I've sent them an email to see what they say. I have had a look at other bags and hoping I can just switch the leg. There are a few Titleist stand bags on gumtree which I am hoping will fit. If not I will use one for Portugal and just use the broken bag for my trolley.


----------



## HomerJSimpson (Mar 17, 2018)

Whoopsie. Not good. Some kick you have. Hope Titleist can get you sorted.


----------



## srixon 1 (Mar 17, 2018)

I repaired a broken leg on a callaway bag years ago. A bit of tube about 6 inches long, put both bits of broken leg into tube, drill some small holes and fasten with nuts and bolts.


----------



## Coffey (Mar 18, 2018)

srixon 1 said:



			I repaired a broken leg on a callaway bag years ago. A bit of tube about 6 inches long, put both bits of broken leg into tube, drill some small holes and fasten with nuts and bolts.
		
Click to expand...

that is a good idea. If I don't hear back from them before I go I will be giving this a go. 

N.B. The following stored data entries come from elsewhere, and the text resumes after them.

-- ==== Sys2Proof/Machine/StreamAccess.lean ====
section
/-! DEFINITION. The meanings of the stream registers' rows, 43_stream_registers.md. -/

namespace Sys2Proof.Machine

/-- RD.SD0CTL: R234. -/
def execRdSD0CTL (lo : Fin 4) (w : Width) (s : State) : Host.Outcome State Fault Refusal :=
  execRead (.reg (.str .ctl 0)) lo w s

/-- WR.SD0CTL: R233. -/
def execWrSD0CTL (lo : Fin 4) (w : Width) (v : Word) (s : State) : Host.Outcome State Fault Refusal :=
  execWrite (.reg (.str .ctl 0)) lo w v s

/-- RD.SD0STS: R245. -/
def execRdSD0STS (lo : Fin 4) (w : Width) (s : State) : Host.Outcome State Fault Refusal :=
  execRead (.reg (.str .sts 0)) lo w s

/-- WR.SD0STS: R235. -/
def execWrSD0STS (lo : Fin 4) (w : Width) (v : Word) (s : State) : Host.Outcome State Fault Refusal :=
  execWrite (.reg (.str .sts 0)) lo w v s

/-- RD.SD0LPIB: R237. -/
def execRdSD0LPIB (lo : Fin 4) (w : Width) (s : State) : Host.Outcome State Fault Refusal :=
  execRead (.reg (.str .lpib 0)) lo w s

/-- WR.SD0LPIB: R237. -/
def execWrSD0LPIB (lo : Fin 4) (w : Width) (v : Word) (s : State) : Host.Outcome State Fault Refusal :=
  execWrite (.reg (.str .lpib 0)) lo w v s

/-- RD.SD0CBL: R238. -/
def execRdSD0CBL (lo : Fin 4) (w : Width) (s : State) : Host.Outcome State Fault Refusal :=
  execRead (.reg (.str .cbl 0)) lo w s

/-- WR.SD0CBL: R238. -/
def execWrSD0CBL (lo : Fin 4) (w : Width) (v : Word) (s : State) : Host.Outcome State Fault Refusal :=
  execWrite (.reg (.str .cbl 0)) lo w v s

/-- RD.SD0LVI: R239. -/
def execRdSD0LVI (lo : Fin 4) (w : Width) (s : State) : Host.Outcome State Fault Refusal :=
  execRead (.reg (.str .lvi 0)) lo w s

/-- WR.SD0LVI: R239. -/
def execWrSD0LVI (lo : Fin 4) (w : Width) (v : Word) (s : State) : Host.Outcome State Fault Refusal :=
  execWrite (.reg (.str .lvi 0)) lo w v s

/-- RD.SD0FIFOW: R240. -/
def execRdSD0FIFOW (lo : Fin 4) (w : Width) (s : State) : Host.Outcome State Fault Refusal :=
  execRead (.reg (.str .fifow 0)) lo w s

/-- WR.SD0FIFOW: R240. -/
def execWrSD0FIFOW (lo : Fin 4) (w : Width) (v : Word) (s : State) : Host.Outcome State Fault Refusal :=
  execWrite (.reg (.str .fifow 0)) lo w v s

/-- RD.SD0FIFOS: R241. -/
def execRdSD0FIFOS (lo : Fin 4) (w : Width) (s : State) : Host.Outcome State Fault Refusal :=
  execRead (.reg (.str .fifos 0)) lo w s

/-- WR.SD0FIFOS: R241. -/
def execWrSD0FIFOS (lo : Fin 4) (w : Width) (v : Word) (s : State) : Host.Outcome State Fault Refusal :=
  execWrite (.reg (.str .fifos 0)) lo w v s

/-- RD.SD0FMT: R242. -/
def execRdSD0FMT (lo : Fin 4) (w : Width) (s : State) : Host.Outcome State Fault Refusal :=
  execRead (.reg (.str .fmt 0)) lo w s

/-- WR.SD0FMT: R242. -/
def execWrSD0FMT (lo : Fin 4) (w : Width) (v : Word) (s : State) : Host.Outcome State Fault Refusal :=
  execWrite (.reg (.str .fmt 0)) lo w v s

/-- RD.SD0BDPL: R243. -/
def execRdSD0BDPL (lo : Fin 4) (w : Width) (s : State) : Host.Outcome State Fault Refusal :=
  execRead (.reg (.str .bdpl 0)) lo w s

/-- WR.SD0BDPL: R243. -/
def execWrSD0BDPL (lo : Fin 4) (w : Width) (v : Word) (s : State) : Host.Outcome State Fault Refusal :=
  execWrite (.reg (.str .bdpl 0)) lo w v s

/-- RD.SD0BDPU: R244. -/
def execRdSD0BDPU (lo : Fin 4) (w : Width) (s : State) : Host.Outcome State Fault Refusal :=
  execRead (.reg (.str .bdpu 0)) lo w s

/-- WR.SD0BDPU: R244. -/
def execWrSD0BDPU (lo : Fin 4) (w : Width) (v : Word) (s : State) : Host.Outcome State Fault Refusal :=
  execWrite (.reg (.str .bdpu 0)) lo w v s

/-- RD.SD1CTL: R234. -/
def execRdSD1CTL (lo : Fin 4) (w : Width) (s : State) : Host.Outcome State Fault Refusal :=
  execRead (.reg (.str .ctl 1)) lo w s

/-- WR.SD1CTL: R233. -/
def execWrSD1CTL (lo : Fin 4) (w : Width) (v : Word) (s : State) : Host.Outcome State Fault Refusal :=
  execWrite (.reg (.str .ctl 1)) lo w v s

/-- RD.SD1STS: R245. -/
def execRdSD1STS (lo : Fin 4) (w : Width) (s : State) : Host.Outcome State Fault Refusal :=
  execRead (.reg (.str .sts 1)) lo w s

/-- WR.SD1STS: R235. -/
def execWrSD1STS (lo : Fin 4) (w : Width) (v : Word) (s : State) : Host.Outcome State Fault Refusal :=
  execWrite (.reg (.str .sts 1)) lo w v s

/-- RD.SD1LPIB: R237. -/
def execRdSD1LPIB (lo : Fin 4) (w : Width) (s : State) : Host.Outcome State Fault Refusal :=
  execRead (.reg (.str .lpib 1)) lo w s

/-- WR.SD1LPIB: R237. -/
def execWrSD1LPIB (lo : Fin 4) (w : Width) (v : Word) (s : State) : Host.Outcome State Fault Refusal :=
  execWrite (.reg (.str .lpib 1)) lo w v s

/-- RD.SD1CBL: R238. -/
def execRdSD1CBL (lo : Fin 4) (w : Width) (s : State) : Host.Outcome State Fault Refusal :=
  execRead (.reg (.str .cbl 1)) lo w s

/-- WR.SD1CBL: R238. -/
def execWrSD1CBL (lo : Fin 4) (w : Width) (v : Word) (s : State) : Host.Outcome State Fault Refusal :=
  execWrite (.reg (.str .cbl 1)) lo w v s

/-- RD.SD1LVI: R239. -/
def execRdSD1LVI (lo : Fin 4) (w : Width) (s : State) : Host.Outcome State Fault Refusal :=
  execRead (.reg (.str .lvi 1)) lo w s

/-- WR.SD1LVI: R239. -/
def execWrSD1LVI (lo : Fin 4) (w : Width) (v : Word) (s : State) : Host.Outcome State Fault Refusal :=
  execWrite (.reg (.str .lvi 1)) lo w v s

/-- RD.SD1FIFOW: R240. -/
def execRdSD1FIFOW (lo : Fin 4) (w : Width) (s : State) : Host.Outcome State Fault Refusal :=
  execRead (.reg (.str .fifow 1)) lo w s

/-- WR.SD1FIFOW: R240. -/
def execWrSD1FIFOW (lo : Fin 4) (w : Width) (v : Word) (s : State) : Host.Outcome State Fault Refusal :=
  execWrite (.reg (.str .fifow 1)) lo w v s

/-- RD.SD1FIFOS: R241. -/
def execRdSD1FIFOS (lo : Fin 4) (w : Width) (s : State) : Host.Outcome State Fault Refusal :=
  execRead (.reg (.str .fifos 1)) lo w s

/-- WR.SD1FIFOS: R241. -/
def execWrSD1FIFOS (lo : Fin 4) (w : Width) (v : Word) (s : State) : Host.Outcome State Fault Refusal :=
  execWrite (.reg (.str .fifos 1)) lo w v s

/-- RD.SD1FMT: R242. -/
def execRdSD1FMT (lo : Fin 4) (w : Width) (s : State) : Host.Outcome State Fault Refusal :=
  execRead (.reg (.str .fmt 1)) lo w s

/-- WR.SD1FMT: R242. -/
def execWrSD1FMT (lo : Fin 4) (w : Width) (v : Word) (s : State) : Host.Outcome State Fault Refusal :=
  execWrite (.reg (.str .fmt 1)) lo w v s

/-- RD.SD1BDPL: R243. -/
def execRdSD1BDPL (lo : Fin 4) (w : Width) (s : State) : Host.Outcome State Fault Refusal :=
  execRead (.reg (.str .bdpl 1)) lo w s

/-- WR.SD1BDPL: R243. -/
def execWrSD1BDPL (lo : Fin 4) (w : Width) (v : Word) (s : State) : Host.Outcome State Fault Refusal :=
  execWrite (.reg (.str .bdpl 1)) lo w v s

/-- RD.SD1BDPU: R244. -/
def execRdSD1BDPU (lo : Fin 4) (w : Width) (s : State) : Host.Outcome State Fault Refusal :=
  execRead (.reg (.str .bdpu 1)) lo w s

/-- WR.SD1BDPU: R244. -/
def execWrSD1BDPU (lo : Fin 4) (w : Width) (v : Word) (s : State) : Host.Outcome State Fault Refusal :=
  execWrite (.reg (.str .bdpu 1)) lo w v s

/-- RD.SD2CTL: R234. -/
def execRdSD2CTL (lo : Fin 4) (w : Width) (s : State) : Host.Outcome State Fault Refusal :=
  execRead (.reg (.str .ctl 2)) lo w s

I can also get my hands on a cheap Titleist stand bag and try to remove the leg and put it onto my one. Although I am not sure how to remove it or attach it


----------



## CliveW (Mar 18, 2018)

srixon 1 said:



			I repaired a broken leg on a callaway bag years ago. A bit of tube about 6 inches long, put both bits of broken leg into tube, drill some small holes and fasten with nuts and bolts.
		
Click to expand...

Just as an mod of this idea. If you have an old steel golf shaft could you use that as a sleeve and fix it with an epoxy adhesive. Might be neater and easier than drilling and fastening with nuts and bolts.


----------



## Coffey (Mar 18, 2018)

The issue I have is where it is broken. It is right where the plastic bit is near the top of the leg. To work on it is going to be very very difficult.

I have tried to get the leg out but it doesn't seem to come out easily.

I guess the shaft option could work. It needs to go inside the bag leg though due to the plastic clip which covers it, there is no room to put anything around the leg. 

I don't really want to start working on it until I get confirmation from Titleist if there are spare legs etc or not.


----------



## mashleyR7 (Mar 18, 2018)

Coffey said:



			I am away to Portugal next week and need a bag which works!
		
Click to expand...

Borrow a bag of a mate whos not going on the trip.


----------